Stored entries
++++++++

-- ==== Sys2Proof/Machine/Bus.lean ====
section
/-! DEFINITION. One host access at the block: address decoding, BusError, register and BUF accesses (20_memory.md R60 to
R64; 60_exceptions.md R233; 40_control.md R121 to R123). -/

namespace Sys2Proof

/-- The aperture offset of a register (10_state.md R21). -/
def Reg.offset : Reg → Nat
  | .id => 0x0000
  | .param => 0x0004
  | .ctrl => 0x0008
  | .status => 0x000C
  | .cmd => 0x0010
  | .src => 0x0014
  | .dst => 0x0018
  | .len => 0x001C
  | .xlen => 0x0020
  | .kaddr => 0x0024
  | .klen => 0x0028
  | .base => 0x002C
  | .rounds => 0x0030
  | .result => 0x0034

/-- The registers in the order of their offsets (10_state.md R21). -/
def allRegs : List Reg :=
  [.id, .param, .ctrl, .status, .cmd, .src, .dst, .len, .xlen, .kaddr, .klen, .base, .rounds, .result]

/-- The register at an aperture offset, if there is one (10_state.md R21). -/
def regAt? (off : Nat) : Option Reg := allRegs.find? fun r => r.offset == off

/-- The width of a transaction in bytes (30_encoding.md R97). -/
def BusOp.width : BusOp → Nat
  | .rd8 => 1
  | .rd16 => 2
  | .rd32 => 4
  | .wr8 _ => 1
  | .wr16 _ => 2
  | .wr32 _ => 4

/-- The value a transaction writes, if it is a write (30_encoding.md R97). -/
def BusOp.value? : BusOp → Option Word
  | .rd8 => none
  | .rd16 => none
  | .rd32 => none
  | .wr8 v => some (v.setWidth 32)
  | .wr16 v => some (v.setWidth 32)
  | .wr32 v => some v

end Sys2Proof

namespace Sys2Proof.Machine

/-- What an accepted access reaches: a register, or BUF from a BUF address on (20_memory.md R60). -/
inductive Target where
  | reg (r : Reg)
  | buf (a : Nat)
deriving DecidableEq, Repr

/-- What an access of `w` bytes at an aperture offset reaches, or why it is a BusError (20_memory.md R60 to R62,
60_exceptions.md R233; log 13). -/
def route (c : Config) (off w : Nat) : Except BusCause Target :=
  if off < registerBytes then
    match regAt? off with
    | some r => if w = 4 then .ok (.reg r) else .error .registerAccess
    | none => .error .registerAccess
  else if off < bufWindow then .error .unmapped
  else if c.bufBytes ≤ off - bufWindow then .error .unmapped
  else if (off - bufWindow) % w = 0 ∧ off - bufWindow + w ≤ c.bufBytes then .ok (.buf (off - bufWindow))
  else .error .bufAccess

/-- The `n` free bytes that a BUF read while busy returns, one fresh draw each (40_control.md R123, U2). -/
def State.freeBytes (s : State) (n : Nat) : List Byte :=
  (List.range n).map fun i => Config.busyByte (s.draws + i)

/-- A host read of `w` bytes of BUF from `a` on: the stored bytes when idle, free bytes while busy
(20_memory.md R62, 40_control.md R123). -/
def State.readBuf (s : State) (a w : Nat) : State × Word :=
  if s.busy then ({ s with draws := s.draws + w }, BitVec.ofNat 32 (numLe (s.freeBytes w)))
  else (s, BitVec.ofNat 32 (numLe (s.memRead a w)))

/-- A host write of the low `w` bytes of `v` to BUF from `a` on; dropped while busy (20_memory.md R62,
40_control.md R121). -/
def State.writeBuf (s : State) (a w : Nat) (v : Word) : State :=
  if s.busy then s.setDrop else s.storeBytes a (leBytes v.toNat w)

/-- One host access at an aperture offset: the state after it and the block's reply. A refused access changes nothing
(20_memory.md R61 to R63). -/
def State.hostAccess (s : State) (off : Nat) (op : BusOp) : State × Reply :=
  match route s.cfg off op.width with
  | .error e => (s, .busError e)
  | .ok (.reg r) =>
    match op.value? with
    | none => (s, .data (s.readReg r))
    | some v => (s.writeReg r v, .written)
  | .ok (.buf a) =>
    match op.value? with
    | none => ((s.readBuf a op.width).1, .data (s.readBuf a op.width).2)
    | some v => (s.writeBuf a op.width v, .written)

end Sys2Proof.Machine
end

++++++++

== PROBLEM DESCRIPTION ==
All that is needed is the opening run of the data, given again exactly: please include every line from the first through the line with "one (10_state.md R21). -/", both ends kept.

== WRITTEN ANSWER ==
-- ==== Sys2Proof/Machine/Bus.lean ====
section
/-! DEFINITION. One host access at the block: address decoding, BusError, register and BUF accesses (20_memory.md R60 to
R64; 60_exceptions.md R233; 40_control.md R121 to R123). -/

namespace Sys2Proof

/-- The aperture offset of a register (10_state.md R21). -/
def Reg.offset : Reg → Nat
  | .id => 0x0000
  | .param => 0x0004
  | .ctrl => 0x0008
  | .status => 0x000C
  | .cmd => 0x0010
  | .src => 0x0014
  | .dst => 0x0018
  | .len => 0x001C
  | .xlen => 0x0020
  | .kaddr => 0x0024
  | .klen => 0x0028
  | .base => 0x002C
  | .rounds => 0x0030
  | .result => 0x0034

/-- The registers in the order of their offsets (10_state.md R21). -/
def allRegs : List Reg :=
  [.id, .param, .ctrl, .status, .cmd, .src, .dst, .len, .xlen, .kaddr, .klen, .base, .rounds, .result]

/-- The register at an aperture offset, if there is one (10_state.md R21). -/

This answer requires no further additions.